## TASK PROMPT
Only reproduce the lines from the line containing "t.cfgSampleRateHz = s.cfgSampleRateHz ∧" onward, exactly, through the final line of the data below.

## GIVEN INFORMATION
/-- R194: equal keys mean equal phrases, and no key is `EMPTY`. -/
def Obligations.KeysAreInjectiveAndNeverEmpty : Prop :=
  ∀ (c c' : Code) (b b' : Byte),
    (phraseKey c b = phraseKey c' b' → c = c' ∧ b = b') ∧ phraseKey c b ≠ 0xFFFFFFFF ∧
    phraseKey c b = c ++ (0 : BitVec 8) ++ b

/-! ### Configuration and session -/

/-- R230, R231, R237 to R240, R122: the five configuration commands. That an operand out of range decodes to its command,
and that the command's meaning makes the range check the spec puts in the decoder (R121 step 4), is the model's own form
(DEDUCED, log entry 13). -/
def Obligations.ConfigurationCommandsValidateAndWrite : Prop :=
  configures 0x40 .cfgch 1 8 (fun n s => { s with cfgChannelCount := BitVec.ofNat 4 n.toNat }) ∧
  configures 0x41 .cfgrate 10 10000000 (fun n s => { s with cfgSampleRateHz := n }) ∧
  configures 0x42 .cfgdur 10 100000 (fun n s => { s with cfgSessionDurationMs := BitVec.ofNat 17 n.toNat }) ∧
  configures 0x43 .cfgmode 0 1 (fun n s => { s with cfgMode := if n = 0 then .continuous else .transitionOnly }) ∧
  configures 0x44 .cfgcmp 0 1 (fun n s => { s with cfgCompressionEnabled := decide (n = 1) })

/-- R231, R237 to R240: an accepted operand is held whole, "nothing is lost". -/
def Obligations.ConfigurationValuesAreHeldWhole : Prop :=
  ∀ (n : Imm) (s : State), s.session = .idle →
    (1 ≤ n.toNat → n.toNat ≤ 8 → ∃ t, exec (.cfgch n) s = .next t ∧ t.cfgChannelCount.toNat = n.toNat) ∧
    (10 ≤ n.toNat → n.toNat ≤ 10000000 → ∃ t, exec (.cfgrate n) s = .next t ∧ t.cfgSampleRateHz.toNat = n.toNat) ∧
    (10 ≤ n.toNat → n.toNat ≤ 100000 → ∃ t, exec (.cfgdur n) s = .next t ∧ t.cfgSessionDurationMs.toNat = n.toNat)

/-- R131: the pseudo-instruction `CONFIGURE` sets the five registers and gets five answers `Ok`. -/
def Obligations.ConfigureSetsFiveRegisters : Prop :=
  ∀ (s : State) (cc rate dur : Imm) (mode cmpr : Bool), s.session = .idle →
    1 ≤ cc.toNat → cc.toNat ≤ 8 → 10 ≤ rate.toNat → rate.toNat ≤ 10000000 → 10 ≤ dur.toNat → dur.toNat ≤ 100000 →
    runCommands (Pseudo.configure cc rate dur (if mode then 1 else 0) (if cmpr then 1 else 0)).expand s = .next { s with
      cfgChannelCount := BitVec.ofNat 4 cc.toNat
      cfgSampleRateHz := rate
      cfgSessionDurationMs := BitVec.ofNat 17 dur.toNat
      cfgMode := if mode then .transitionOnly else .continuous
      cfgCompressionEnabled := cmpr
      cResponses := s.cResponses ++ [0x0000, 0x0000, 0x0000, 0x0000, 0x0000] }

/-- R232: `START`, refused outside `Idle`; else all of `QCLEAR`, `sink` emptied, and with compression on all of `CINIT`. -/
def Obligations.StartBeginsSession : Prop :=
  ∀ s : State,
    (s.session ≠ .idle → exec .start s = .next { s with cResponses := s.cResponses ++ [0x4000] }) ∧
    (s.session = .idle → exec .start s = .next (
      let t := { s with
        head := 0
        tail := 0
        count := 0
        overflow := false
        stackedBits := 0
        stackFill := 0
        firstSample := true
        previousSample := 0
        interruptCount := 0
        stackMask := maskOfChannels s.cfgChannelCount.toNat
        sink := []
        session := .active
        cResponses := s.cResponses ++ [0x0000] }
      if s.cfgCompressionEnabled then { t with
        hashTable := []
        freeEntry := 257
        currentPhraseCode := 0
        outByte := 0
        outBits := 0
        firstByte := true
        cmpReady := true }
      else { t with cmpReady := false }))

/-- R233, R170: the encoding of `STOP`; it is refused outside `Active`; in continuous mode it changes `session` alone; in transition-only mode
the synthetic record is enqueued within the step, each byte tried on its own. -/
def Obligations.StopDrainsAndInjectsFinalSample : Prop :=
  ∀ s : State, encodedAt .c 0x49000000 .stop ∧
    (s.session ≠ .active → exec .stop s = .next { s with cResponses := s.cResponses ++ [0x4000] }) ∧
    (s.session = .active → s.cfgMode = .continuous →
      exec .stop s = .next { s with session := .draining, cResponses := s.cResponses ++ [0x0000] }) ∧
    (s.session = .active → s.cfgMode = .transitionOnly →
      let v : Byte := if s.previousSample = 0x00 then 0xFF else 0x00
      exec .stop s = .next (enqAll reference (transitionBytes (s.interruptCount + 1) true v) { s with
        session := .draining
        interruptCount := s.interruptCount + 1
        previousSample := v
        firstSample := false
        cResponses := s.cResponses ++ [0x0000] }))

/-- R145, R166, R233: the frame of the storing commands. `ENQ` stores at `tail` or nowhere; the synthetic record of `STOP`
stores its bytes at `tail` and the elements after it, `mod 4096`, as far as they fit; every other element of `buf`
reads as before, and both tables are unchanged. -/
def Obligations.StoringCommandsWriteOnlyAtTail : Prop :=
  (∀ (v : Byte) (s : State), ∃ t, exec (.enq v) s = .next t ∧ t.hashTable = s.hashTable ∧ t.codeTable = s.codeTable ∧
    (s.count.toNat ≠ 4096 → t.buf.read 0 s.tail.toNat = v) ∧
    ∀ a, (s.count.toNat = 4096 ∨ a ≠ s.tail.toNat) → t.buf.read 0 a = s.buf.read 0 a) ∧
  (∀ s : State, QueueInv reference s → ∃ t, exec .stop s = .next t ∧
    t.hashTable = s.hashTable ∧ t.codeTable = s.codeTable ∧
    let out : List Byte :=
      if s.session = .active ∧ s.cfgMode = .transitionOnly then
        transitionBytes (s.interruptCount + 1) true (if s.previousSample = 0x00 then 0xFF else 0x00)
      else []
    let stored := min out.length (4096 - s.count.toNat)
    (∀ k, k < stored → t.buf.read 0 ((s.tail.toNat + k) % 4096) = out.getD k 0) ∧
    ∀ a, (∀ k, k < stored → a ≠ (s.tail.toNat + k) % 4096) → t.buf.read 0 a = s.buf.read 0 a)

/-- R196: the frame of `CBYTE` on the memories. `buf` is unchanged; a phrase is learned at the slot the lookup missed at,
and no other slot of either table changes; with no miss neither table changes. -/
def Obligations.CbyteWritesOnlyTheMissedSlot : Prop :=
  ∀ (b : Byte) (s t : State), exec (.cbyte b) s = .next t → t.buf = s.buf ∧
    (∀ slot, s.cmpReady = true → s.firstByte = false → lookup reference s s.currentPhraseCode b = .miss slot →
      s.freeEntry.toNat < 8191 →
      t.hashTable.read 0xFFFFFFFF slot = phraseKey s.currentPhraseCode b ∧ t.codeTable.read 0 slot = s.freeEntry ∧
      ∀ a, a ≠ slot → t.hashTable.read 0xFFFFFFFF a = s.hashTable.read 0xFFFFFFFF a ∧
        t.codeTable.read 0 a = s.codeTable.read 0 a) ∧
    ((s.cmpReady = false ∨ s.firstByte = true ∨ ∃ c, lookup reference s s.currentPhraseCode b = .hit c) →
      t.hashTable = s.hashTable ∧ t.codeTable = s.codeTable)

/-- R235, compression off: the queue is the output, and an empty queue closes a draining session. -/
def Obligations.PopDeliversQueueByte : Prop :=
  ∀ s : State, s.cfgCompressionEnabled = false →
    (s.count ≠ 0 → exec .pop s = .next { s with
      head := s.head + 1
      count := s.count - 1
      cResponses := s.cResponses ++ [0x0100 ||| (s.buf.read 0 s.head.toNat).zeroExtend 16] }) ∧
    (s.count = 0 → exec .pop s = .next { s with
      session := if s.session = .draining then .idle else s.session
      cResponses := s.cResponses ++ [0x0000] })

/-- R235, compression on: an empty `sink` of a running compressor is refilled by the steps of `CBYTE` on the oldest queue
byte, or, with the queue empty and the session draining, by the steps of `CFLUSH`; then the front of `sink` is delivered. -/
def Obligations.PopDeliversCompressedByte : Prop :=
  ∀ s : State, s.cfgCompressionEnabled = true → CompressorInv reference s → s.hashTable.wf 0xFFFFFFFF 9001 →
    (s.sink ≠ [] ∨ s.cmpReady = false → exec .pop s = .next (delivered s)) ∧
    (s.sink = [] → s.cmpReady = true → s.count ≠ 0 →
      ∃ t, exec (.cbyte (s.buf.read 0 s.head.toNat)) { s with head := s.head + 1, count := s.count - 1 } = .next t ∧
        exec .pop s = .next (delivered { t with cResponses := s.cResponses })) ∧
    (s.sink = [] → s.cmpReady = true → s.count = 0 → s.session = .draining →
      ∃ t, exec .cflush s = .next t ∧ exec .pop s = .next (delivered { t with cResponses := s.cResponses })) ∧
    (s.sink = [] → s.cmpReady = true → s.count = 0 → s.session ≠ .draining → exec .pop s = .next (delivered s))

/-- R58: under `POP` the `sink` never holds more than 5 bytes within the step, so at most 4 after it. -/
def Obligations.PopKeepsSinkShort : Prop :=
  ∀ s t : State, exec .pop s = .next t → s.cfgCompressionEnabled = true → s.sink.length ≤ 5 → t.sink.length ≤ 4

/-- R236: the encoding of `SSTAT`; it answers 0x0100, 0x0101 or 0x0102 for `Idle`, `Active`, `Draining` and writes nothing. -/
def Obligations.SstatReadsSession : Prop :=
  ∀ s : State, encodedAt .c 0x4B000000 .sstat ∧ exec .sstat s = .next { s with
    cResponses := s.cResponses ++ [match s.session with | .idle => 0x0100 | .active => 0x0101 | .draining => 0x0102] }

/-- R234, R233: after `STOP` with compression off and the producer quiescent, `count` + 1 `POP`s deliver every queued byte
once, in order, then answer `None` and close the session. -/
def Obligations.UncompressedDrainDeliversEverything : Prop :=
  ∀ s : State, QueueInv reference s → s.cfgCompressionEnabled = false → s.session = .draining →
    ∃ t, runCommands (List.replicate (s.count.toNat + 1) .pop) s = .next t ∧
      t.cResponses = s.cResponses ++ (queueBytes reference s).map (fun v => 0x0100 ||| v.zeroExtend 16) ++ [0x0000] ∧
      t.session = .idle ∧ t.count = 0 ∧ t.overflow = s.overflow

/-! ### Rules about the whole machine -/

/-- R55, R241: `session` goes from `Idle` to `Active` by `START`, from `Active` to `Draining` by `STOP`, from `Draining` to
`Idle` by a `POP` that answers `None`, and no command moves it otherwise. -/
def Obligations.SessionMovesOnlyByItsCommands : Prop :=
  ∀ (i : Instr) (s t : State), exec i s = .next t → t.session ≠ s.session →
    (i = .start ∧ s.session = .idle ∧ t.session = .active) ∨
    (i = .stop ∧ s.session = .active ∧ t.session = .draining) ∨
    (i = .pop ∧ s.session = .draining ∧ t.session = .idle ∧ s.sink = t.sink ∧ t.cResponses = s.cResponses ++ [0x0000])

/-- R275, R32, R42, R34: which commands may write which state. (`PUSH` and `FINAL` leave their `Enq` steps to the
producer's next steps, which write `buf`, `tail`, `count`, `overflow` alone.) -/
def Obligations.CommandsWriteOnlyTheirOwnState : Prop :=
  ∀ (i : Instr) (s t : State), exec i s = .next t →
    (i ∉ ([.qclear, .start, .stop] : List Instr) → (∀ v, i ≠ .enq v) →
      t.buf = s.buf ∧ t.tail = s.tail ∧ t.overflow = s.overflow) ∧
    (i ∉ ([.deq, .pop, .qclear, .start] : List Instr) → t.head = s.head) ∧
    (i ∉ ([.deq, .pop, .qclear, .start, .stop] : List Instr) → (∀ v, i ≠ .enq v) → t.count = s.count) ∧
    (i ∉ ([.final, .qclear, .start, .stop] : List Instr) → (∀ v, i ≠ .push v) →
      t.stackedBits = s.stackedBits ∧ t.stackFill = s.stackFill ∧ t.firstSample = s.firstSample ∧
      t.previousSample = s.previousSample ∧ t.interruptCount = s.interruptCount) ∧
    (i ∉ ([.qclear, .start] : List Instr) → t.stackMask = s.stackMask) ∧
    ((∀ n, i ≠ .cfgch n) → t.cfgChannelCount = s.cfgChannelCount) ∧
    ((∀ n, i ≠ .cfgrate n) → t.cfgSampleRateHz = s.cfgSampleRateHz) ∧
    ((∀ n, i ≠ .cfgdur n) → t.cfgSessionDurationMs = s.cfgSessionDurationMs) ∧
    ((∀ n, i ≠ .cfgmode n) → t.cfgMode = s.cfgMode) ∧
    ((∀ n, i ≠ .cfgcmp n) → t.cfgCompressionEnabled = s.cfgCompressionEnabled) ∧
    (i ∉ ([.cinit, .cflush, .start, .pop] : List Instr) → (∀ b, i ≠ .cbyte b) →
      t.hashTable = s.hashTable ∧ t.codeTable = s.codeTable ∧ t.freeEntry = s.freeEntry ∧
      t.currentPhraseCode = s.currentPhraseCode ∧ t.outByte = s.outByte ∧ t.outBits = s.outBits ∧
      t.firstByte = s.firstByte ∧ t.cmpReady = s.cmpReady ∧ t.sink = s.sink) ∧
    (i ∉ ([.start, .stop, .pop] : List Instr) → t.session = s.session)

/-- R5, R31, R80, R275: a step of one agent leaves the other's commands, answers and command in progress alone, and no step
of P changes what only C's commands write. -/
def Obligations.AgentsMoveOnlyTheirOwnState : Prop :=
  ∀ (s t : State) (rest : List Port), step s = .next t →
    (s.turns = .c :: rest →
      t.pCmds = s.pCmds ∧ t.pResponses = s.pResponses ∧ t.pPending = s.pPending ∧ t.turns = rest) ∧
    (s.turns = .p :: rest →
      t.cCmds = s.cCmds ∧ t.cResponses = s.cResponses ∧ t.turns = rest ∧ t.head = s.head ∧
      t.stackMask = s.stackMask ∧ t.cfgChannelCount = s.cfgChannelCount ∧ t.cfgMode = s.cfgMode ∧
      t.cfgSampleRateHz = s.cfgSampleRateHz ∧ t.cfgSessionDurationMs = s.cfgSessionDurationMs ∧
      t.cfgCompressionEnabled = s.cfgCompressionEnabled ∧ t.hashTable = s.hashTable ∧ t.codeTable = s.codeTable ∧
      t.freeEntry = s.freeEntry ∧ t.currentPhraseCode = s.currentPhraseCode ∧ t.outByte = s.outByte ∧
      t.outBits = s.outBits ∧ t.firstByte = s.firstByte ∧ t.cmpReady = s.cmpReady ∧ t.session = s.session ∧
      t.sink = s.sink ∧ t.producerRaced = s.producerRaced)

## OUTPUT OF THE EXERCISE
      t.cfgSampleRateHz = s.cfgSampleRateHz ∧ t.cfgSessionDurationMs = s.cfgSessionDurationMs ∧
      t.cfgCompressionEnabled = s.cfgCompressionEnabled ∧ t.hashTable = s.hashTable ∧ t.codeTable = s.codeTable ∧
      t.freeEntry = s.freeEntry ∧ t.currentPhraseCode = s.currentPhraseCode ∧ t.outByte = s.outByte ∧
      t.outBits = s.outBits ∧ t.firstByte = s.firstByte ∧ t.cmpReady = s.cmpReady ∧ t.session = s.session ∧
      t.sink = s.sink ∧ t.producerRaced = s.producerRaced)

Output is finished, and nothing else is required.